### Records supplied

/-- The program of group `g` has become invalid for reason `c` (R70, R71): Pawn has stopped with its outputs LOW, the
reason is reported, and the line that the read-out carries takes code 6 unless its words are all in the lane. -/
def Sys2Proof.Machine.State.Invalidated (s t : State) (g c : Nat) : Prop :=
  (t.group g).runs = false ∧ (t.group g).invalid = true ∧ (t.group g).modes = [0, 0, 0, 0, 0, 0, 0, 0, 0, 0] ∧
    (t.group g).smp = false ∧ t.rd Reg.PAWN_STATUS_REASON g = c ∧
    (t.group g).ph = [false, false, false, false, false, false, false, false] ∧ (t.group g).clamp = false ∧
    (∀ r, (s.group g).reads = some r → s.readComplete g = false →
      (t.group g).discarded = true ∧ (g, 6) ∈ (t.line r.1).codes ∧
      (∀ i, i < 8 → (t.readout r.1 (8 * g + i)).discarded = true))

/-- R59, R60, R63, R70, R75. OUT, END, the end of the minimum line period without END, and a strobe of the LEDs. R66,
R67, R68, R80. Program memory through PAWN_ADDR and PAWN_DATA, and the index pulse of an encoder. -/
def Obligations.PawnHostAndTime : Prop :=
  ((∀ (s : State) (g : Fin 12), s.Issues g 1 → ∀ w, w = (s.group g).ir → ∀ n, n = 64 * (s.group g).period + bitsOf w 24 6 →
    ((s.advance g n).group g).runs = true → ((s.advance g n).group g).smp = true →
    Completes (.pawnOut g) s fun t =>
      s.GoesTo t g (((s.group g).pc + 1) % 1024) ∧ (t.group g).controls = 0 ∧
      (t.group g).period = (s.group g).period + 1 + w % 2 ^ 16 ∧
      (t.group g).step = n + 1 ∧ (t.group g).strobes = ((s.advance g n).group g).strobes ∧
      (∀ o, o < 10 → (t.group g).modes.getD o 0 =
        if w.testBit (30 + o) then bitsOf w (40 + 2 * o) 2 else (s.group g).modes.getD o 0) ∧
      t.pawn = s.pawn) ∧
  (∀ (s : State) (g : Fin 12), s.Issues g 7 → ∀ x, x = (s.advance g (64 * (s.group g).period + 1)).group g →
    x.runs = true →
    Completes (.pawnEnd g) s fun t =>
      (x.strobes < (s.groupCfg g).rd Reg.SG_GEOM_PIXELS g → s.Invalidated t g 2) ∧
      ((s.groupCfg g).rd Reg.SG_GEOM_PIXELS g ≤ x.strobes →
        (t.group g).runs = false ∧ (t.group g).invalid = x.invalid ∧ (t.group g).modes = (s.group g).modes ∧
        t.lines = s.lines)) ∧
  (∀ (s : State) (g : Fin 12), s.alive = true → (s.group g).live = true → (s.group g).runs = true →
    ∀ x, x = (s.advance g (64 * ((s.groupCfg g).rd Reg.SG_GEOM_PIXELS g + 32) + 1)).group g →
    Completes (.pawnLineTimeout g) s fun t =>
      (t.group g).runs = false ∧ (x.runs = true → s.Invalidated t g 3)) ∧
  (∀ (s : State) (g : Fin 12) (n : Fin 2), s.alive = true →
    ∀ a, a = 64 * (s.groupCfg g).rd Reg.SG_LED_START_PX g n + (s.groupCfg g).rd Reg.SG_LED_START_EDGE g n →
    ∀ b, b = a + 64 * (s.groupCfg g).rd Reg.SG_LED_WIDTH_PX g n + (s.groupCfg g).rd Reg.SG_LED_WIDTH_EDGE g n →
    ∀ z, z = 64 * ((s.groupCfg g).rd Reg.SG_GEOM_PIXELS g + 32) → (s.group g).leds.length = 2 →
    ∀ c, c = (if s.running && (s.group g).live then s.groupCfg g else s) → (s.group g).ledLevels.length = 2 →
    ((s.group g).leds.getD n 0 = 1 → a < z →
      Completes (.ledStrobe g n) s fun t =>
        (t.group g).leds.getD n 0 = 2 ∧
        (t.group g).ledLevels.getD n false = (c.on Reg.SG_CTL_EN g && !c.on Reg.SG_LED_START_POL g n) ∧
        (c.on Reg.SG_CTL_EN g = true → (s.group g).ledLevels.getD n false = c.on Reg.SG_LED_START_POL g n →
          t.out = .pin "LED" (2 * g.val + n.val) (!c.on Reg.SG_LED_START_POL g n) :: s.out) ∧
        OnlyChanges [.groups, .out] s t) ∧
    ((s.group g).leds.getD n 0 = 1 → z ≤ a →
      Completes (.ledStrobe g n) s fun t =>
        (t.group g).leds.getD n 0 = 0 ∧ t.eventSet Ev.SG_STROBE_CLIPPED g = true ∧ EventsKept s t) ∧
    ((s.group g).leds.getD n 0 = 2 →
      Completes (.ledStrobe g n) s fun t =>
        (t.group g).leds.getD n 0 = 0 ∧
        (t.group g).ledLevels.getD n false = (c.on Reg.SG_CTL_EN g && c.on Reg.SG_LED_START_POL g n) ∧
        ((s.group g).ledLevels.getD n false ≠ (c.on Reg.SG_CTL_EN g && c.on Reg.SG_LED_START_POL g n) →
          .pin "LED" (2 * g.val + n.val) (c.on Reg.SG_CTL_EN g && c.on Reg.SG_LED_START_POL g n) ∈ t.out) ∧
        (z < b → t.eventSet Ev.SG_STROBE_CLIPPED g = true) ∧ EventsKept s t))) ∧
  ((∀ (s : State) (g : Fin 12) (v : Word), s.alive = true → ∀ a, a = s.rd Reg.PAWN_ADDR_ADDR g →
    ∀ bank, bank = s.rd Reg.PAWN_STATUS_BANK g →
    (s.on Reg.PAWN_STATUS_SWAP_PENDING g = true →
      Completes (.pawnDataHiWrite g v) s fun t => Told s t ∧ t.eventSet Ev.SG_WRITE_REFUSED g = true ∧ EventsKept s t) ∧
    (s.on Reg.PAWN_STATUS_SWAP_PENDING g = false →
      Completes (.pawnDataHiWrite g v) s fun t =>
        t.pawnWord g (1 - bank) a = s.rd Reg.PAWN_DATA_LO_VALUE g + 2 ^ 32 * v.toNat ∧
        (∀ k, k ≠ pawnKey g (1 - bank) a → sget t.pawn k = sget s.pawn k) ∧
        t.rd Reg.PAWN_ADDR_ADDR g = (a + 1) % 2 ^ 10 ∧ t.rd Reg.PAWN_DATA_HI_VALUE g = v.toNat ∧
        OnlyChanges [.regs, .pawn] s t)) ∧
  (∀ (s : State) (agent : Agent) (g : Fin 12), s.alive = true →
    ∀ w, w = s.pawnWord g (if s.on Reg.PAWN_ADDR_ACTIVE g then s.rd Reg.PAWN_STATUS_BANK g
                      else 1 - s.rd Reg.PAWN_STATUS_BANK g) (s.rd Reg.PAWN_ADDR_ADDR g) →
    (∀ (sub : Fin 4) (width : Nat), width = 1 ∨ width = 2 ∨ width = 4 → sub.val % width = 0 →
      Completes (.pawnDataLoRead agent g sub width) s fun t =>
        t.out = .readData agent (0x40 + g) (0x70 + sub) (w % 2 ^ 32 / 2 ^ (8 * sub.val) % 2 ^ (8 * width)) :: s.out ∧
        (t.group g).capture = w / 2 ^ 32 ∧ OnlyChanges [.groups, .out] s t) ∧
    (Completes (.pawnDataLoRead agent g 0 8) s fun t =>
      t.out = .readData agent (0x40 + g) 0x74 (w / 2 ^ 32) :: .readData agent (0x40 + g) 0x70 (w % 2 ^ 32) :: s.out ∧
      t.rd Reg.PAWN_ADDR_ADDR g = (s.rd Reg.PAWN_ADDR_ADDR g + 1) % 2 ^ 10 ∧ OnlyChanges [.groups, .regs, .out] s t)) ∧
  (∀ (s : State) (agent : Agent) (g : Fin 12) (sub : Fin 4), s.alive = true →
    ∀ width, width = 1 ∨ width = 2 ∨ width = 4 → sub.val % width = 0 →
    Completes (.pawnDataHiRead agent g sub width) s fun t =>
      t.out = .readData agent (0x40 + g) (0x74 + sub)
        (if width < 4 then (s.group g).capture / 2 ^ (8 * sub.val) % 2 ^ (8 * width) else (s.group g).capture) :: s.out ∧
      t.rd Reg.PAWN_ADDR_ADDR g = (s.rd Reg.PAWN_ADDR_ADDR g + 1) % 2 ^ 10 ∧ OnlyChanges [.regs, .out] s t) ∧
  (∀ (s : State) (agent : Agent) (g : Fin 12) (sub : Fin 4) (width : Nat), s.alive = true →
    ¬((width = 1 ∨ width = 2 ∨ width = 4) ∧ sub.val % width = 0) →
    ((sub, width) ≠ (0, 8) →
      Completes (.pawnDataLoRead agent g sub width) s fun t =>
        Told s t ∧ t.out.head? = some (.readData agent (0x40 + g) (0x70 + sub) 0)) ∧
    (Completes (.pawnDataHiRead agent g sub width) s fun t =>
      Told s t ∧ t.out.head? = some (.readData agent (0x40 + g) (0x74 + sub) 0))) ∧
  (∀ (s : State) (n : Fin 4) (stood : Nat), s.alive = true →
    (s.on Reg.ENC_CTL_EN n = true → s.on Reg.ENC_CTL_Z_EN n = true → s.rd Reg.ENC_CTL_FILT n ≤ stood →
      Completes (.encoderIndex ⟨n, stood⟩) s fun t =>
        t.rd Reg.ENC_INDEX_VALUE n = s.rd Reg.ENC_COUNT_VALUE n % 2 ^ 32 ∧ t.eventSet Ev.ENC_INDEX n = true ∧
        EventsKept s t ∧ OnlyChanges [.regs, .nt, .out] s t) ∧
    (s.on Reg.ENC_CTL_EN n = false ∨ s.on Reg.ENC_CTL_Z_EN n = false ∨ stood < s.rd Reg.ENC_CTL_FILT n →
      Completes (.encoderIndex ⟨n, stood⟩) s fun t => t = s)))

/-- Converter `c`, which serves its own channel, has its next word out: the group runs, both are enabled, a word of the
period is still owed, and the group strobe of its pixel has come (R90 to R94). -/
def Sys2Proof.Machine.State.Converts (s : State) (c : Nat) : Prop :=
  s.alive = true ∧ c < 96 ∧ s.carrying = false ∧ (s.group (c / 8)).live = true ∧
    (s.groupCfg (c / 8)).on Reg.SG_CTL_EN (c / 8) = true ∧ (s.groupCfg (c / 8)).on Reg.CHAN_CTL_EN c = true ∧
    s.disconnected c = false ∧ (s.buffer c).count < 3 * (s.groupCfg (c / 8)).rd Reg.SG_GEOM_PIXELS (c / 8) ∧
    (s.buffer c).count / 3 < (s.group (c / 8)).strobes ∧
    (trainStrobe (s.group (c / 8)).trains ((s.buffer c).count / 3)).isSome = true

/-- Entry `entry` of channel `c` of `t` has the result of the held inputs `xs`: the mean of their codes, OVR, VALID and
`line` (R96, R98). -/
def Sys2Proof.Machine.State.DiagResult (s t : State) (c entry line : Nat) (xs : List Int) : Prop :=
  ∀ codes, codes = xs.map (fun x => diagCode entry x s.plaus.level) →
    t.rd Reg.DIAG_VALUE c entry = (2 * (codes.map (·.1)).sum + codes.length) / (2 * codes.length) % 2 ^ 14 ∧
    t.rd Reg.DIAG_OVR c entry = (codes.any (·.2)).toNat ∧ t.rd Reg.DIAG_VALID c entry = 1 ∧
    t.rd Reg.DIAG_LINE c entry = line % 2 ^ Reg.DIAG_LINE.width ∧
    (entry = 3 → (t.conv c).tempFresh = true ∧ (t.conv c).tempTime = s.tb.ns) ∧
    t.plaus.results = s.plaus.results ++
      (if entry = 4 ∧ s.plaus.parts.contains c = true ∧ c ∉ s.plaus.results.map (·.1)
       then [(c, (2 * (codes.map (·.1)).sum + codes.length) / (2 * codes.length))] else [])
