-- ==== Sys2Proof/Laws/Store.lean ====
section
/-!
SUPPORT. The sparse tables and the fields of the register map: what a read gives after a write, and the canonical form
(indexes strictly rising, no entry equal to what an unlisted index reads as) that every write keeps.
-/

namespace Sys2Proof.Machine

/-! ## Tables -/

@[simp] theorem tfind_tput_self {α : Type} (k : Nat) (v : α) (t : Table α) : tfind k (tput k v t) = some v := by
  induction t with
  | nil => simp [tput, tfind]
  | cons e t ih =>
    obtain ⟨i, w⟩ := e
    unfold tput
    split
    · have : i ≠ k := by omega
      simp [tfind, this, ih]
    · split <;> simp [tfind]

theorem tfind_tput_ne {α : Type} {j k : Nat} (h : j ≠ k) (v : α) (t : Table α) : tfind j (tput k v t) = tfind j t := by
  induction t with
  | nil => simp [tput, tfind, Ne.symm h]
  | cons e t ih =>
    obtain ⟨i, w⟩ := e
    unfold tput
    split
    · simp [tfind, ih]
    · split
      · have : i ≠ j := by omega
        simp [tfind, Ne.symm h, this]
      · simp [tfind, Ne.symm h]

@[simp] theorem tfind_tdel_self {α : Type} (k : Nat) (t : Table α) : tfind k (tdel k t) = none := by
  induction t with
  | nil => rfl
  | cons e t ih =>
    obtain ⟨i, w⟩ := e
    unfold tdel
    split
    · exact ih
    · next h => simp [tfind, h, ih]

theorem tfind_tdel_ne {α : Type} {j k : Nat} (h : j ≠ k) (t : Table α) : tfind j (tdel k t) = tfind j t := by
  induction t with
  | nil => rfl
  | cons e t ih =>
    obtain ⟨i, w⟩ := e
    unfold tdel
    split
    · next hi => subst hi; simp [tfind, Ne.symm h, ih]
    · simp [tfind, ih]

@[simp] theorem sget_sput_self (t : Store) (k v d : Nat) : sget (sput t k v d) k d = v := by
  unfold sget sput
  split
  · next h => simp [h]
  · simp

theorem sget_sput_ne {j k : Nat} (h : j ≠ k) (t : Store) (v d e : Nat) : sget (sput t k v d) j e = sget t j e := by
  unfold sget sput
  split
  · rw [tfind_tdel_ne h]
  · rw [tfind_tput_ne h]

/-! ## Canonical form -/

theorem rising_mono {α : Type} {a b : Nat} (h : a ≤ b) : (t : Table α) → Table.rising b t = true → Table.rising a t = true
  | [], _ => rfl
  | (i, _) :: t, hr => by
    simp only [Table.rising, Bool.and_eq_true, decide_eq_true_eq] at hr ⊢
    exact ⟨by omega, hr.2⟩

theorem rising_tput {α : Type} (k : Nat) (v : α) :
    (lo : Nat) → (t : Table α) → lo ≤ k → Table.rising lo t = true → Table.rising lo (tput k v t) = true
  | lo, [], h, _ => by simp [tput, Table.rising, h]
  | lo, (i, w) :: t, h, hr => by
    simp only [Table.rising, Bool.and_eq_true, decide_eq_true_eq] at hr
    unfold tput
    split
    · next hi =>
      simp only [Table.rising, Bool.and_eq_true, decide_eq_true_eq]
      exact ⟨hr.1, rising_tput k v (i + 1) t (by omega) hr.2⟩
    · split
      · next hi => subst hi; simp [Table.rising, h, hr.2]
      · next h1 h2 =>
        simp only [Table.rising, Bool.and_eq_true, decide_eq_true_eq]
        exact ⟨h, by omega, hr.2⟩

theorem rising_tdel {α : Type} (k : Nat) :
    (lo : Nat) → (t : Table α) → Table.rising lo t = true → Table.rising lo (tdel k t) = true
  | _, [], _ => rfl
  | lo, (i, w) :: t, hr => by
    simp only [Table.rising, Bool.and_eq_true, decide_eq_true_eq] at hr
    unfold tdel
    split
    · exact rising_mono (by omega) _ (rising_tdel k (i + 1) t hr.2)
    · simp only [Table.rising, Bool.and_eq_true, decide_eq_true_eq]
      exact ⟨hr.1, rising_tdel k (i + 1) t hr.2⟩

theorem rising_sput (t : Store) (k v d : Nat) (h : Table.rising 0 t = true) : Table.rising 0 (sput t k v d) = true := by
  unfold sput
  split
  · exact rising_tdel k 0 t h
  · exact rising_tput k v 0 t (Nat.zero_le k) h

/-! ## Fields -/

@[simp] theorem State.rd_wr_self (s : State) (r : Row) (v k i j : Nat) :
    (s.wr r v k i j).rd r k i j = v % 2 ^ r.width := by
  unfold State.wr State.rd State.store
  split <;> simp [regsPut]

theorem State.rd_wr_ne (s : State) (r q : Row) (v k i j a b c : Nat) (h : q.key a b c ≠ r.key k i j) :
    (s.wr r v k i j).rd q a b c = s.rd q a b c := by
  unfold State.wr State.rd State.store
  split <;> split <;> simp [regsPut, sget_sput_ne h]

/-- Two rows of different access class never share a store. -/
theorem State.rd_wr_other (s : State) (r q : Row) (v k i j a b c : Nat) (h : (q.access = .sh) ≠ (r.access = .sh)) :
    (s.wr r v k i j).rd q a b c = s.rd q a b c := by
  unfold State.wr State.rd State.store
  split <;> split <;> simp_all

@[simp] theorem State.shadowRd_wr (s : State) (r q : Row) (v k i j a b c : Nat) :
    (s.wr r v k i j).shadowRd q a b c = s.shadowRd q a b c := by simp [State.shadowRd]

@[simp] theorem State.shadowRd_shadowWr_self (s : State) (r : Row) (v k i j : Nat) :
    (s.shadowWr r v k i j).shadowRd r k i j = v % 2 ^ r.width := by simp [State.shadowRd, State.shadowWr, regsPut]

@[simp] theorem State.rd_shadowWr (s : State) (r q : Row) (v k i j a b c : Nat) :
    (s.shadowWr r v k i j).rd q a b c = s.rd q a b c := by simp [State.rd, State.store]

@[simp] theorem State.rd_emit (s : State) (o : Output) (q : Row) (a b c : Nat) : (s.emit o).rd q a b c = s.rd q a b c := by
  simp [State.rd, State.store]

@[simp] theorem State.rd_capture (s : State) (x p o v : Nat) (q : Row) (a b c : Nat) :
    (s.capture x p o v).rd q a b c = s.rd q a b c := by simp [State.rd, State.store]

@[simp] theorem State.captured_capture_self (s : State) (a p o v : Nat) : (s.capture a p o v).captured a p o = v % 2 ^ 32 := by
  simp [State.captured, State.capture]

/-- Captures of different agents never disturb one another. -/
theorem State.captured_capture_ne (s : State) (a p o v b q u : Nat) (h : (b * 8192 + q) * 4096 + u ≠ (a * 8192 + p) * 4096 + o) :
    (s.capture a p o v).captured b q u = s.captured b q u := by
  simp [State.captured, State.capture, sget_sput_ne h]

end Sys2Proof.Machine
end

### Work instructions
Could you restate word for word the lines above, from the one that contains "t.out = .readData agent (0x40 + g) (0x70" through the one that contains "(0x70 + sub) 0)) ∧", and no others?

### Response
        t.out = .readData agent (0x40 + g) (0x70 + sub) (w % 2 ^ 32 / 2 ^ (8 * sub.val) % 2 ^ (8 * width)) :: s.out ∧
        (t.group g).capture = w / 2 ^ 32 ∧ OnlyChanges [.groups, .out] s t) ∧
    (Completes (.pawnDataLoRead agent g 0 8) s fun t =>
      t.out = .readData agent (0x40 + g) 0x74 (w / 2 ^ 32) :: .readData agent (0x40 + g) 0x70 (w % 2 ^ 32) :: s.out ∧
      t.rd Reg.PAWN_ADDR_ADDR g = (s.rd Reg.PAWN_ADDR_ADDR g + 1) % 2 ^ 10 ∧ OnlyChanges [.groups, .regs, .out] s t)) ∧
  (∀ (s : State) (agent : Agent) (g : Fin 12) (sub : Fin 4), s.alive = true →
    ∀ width, width = 1 ∨ width = 2 ∨ width = 4 → sub.val % width = 0 →
    Completes (.pawnDataHiRead agent g sub width) s fun t =>
      t.out = .readData agent (0x40 + g) (0x74 + sub)
        (if width < 4 then (s.group g).capture / 2 ^ (8 * sub.val) % 2 ^ (8 * width) else (s.group g).capture) :: s.out ∧
      t.rd Reg.PAWN_ADDR_ADDR g = (s.rd Reg.PAWN_ADDR_ADDR g + 1) % 2 ^ 10 ∧ OnlyChanges [.regs, .out] s t) ∧
  (∀ (s : State) (agent : Agent) (g : Fin 12) (sub : Fin 4) (width : Nat), s.alive = true →
    ¬((width = 1 ∨ width = 2 ∨ width = 4) ∧ sub.val % width = 0) →
    ((sub, width) ≠ (0, 8) →
      Completes (.pawnDataLoRead agent g sub width) s fun t =>
        Told s t ∧ t.out.head? = some (.readData agent (0x40 + g) (0x70 + sub) 0)) ∧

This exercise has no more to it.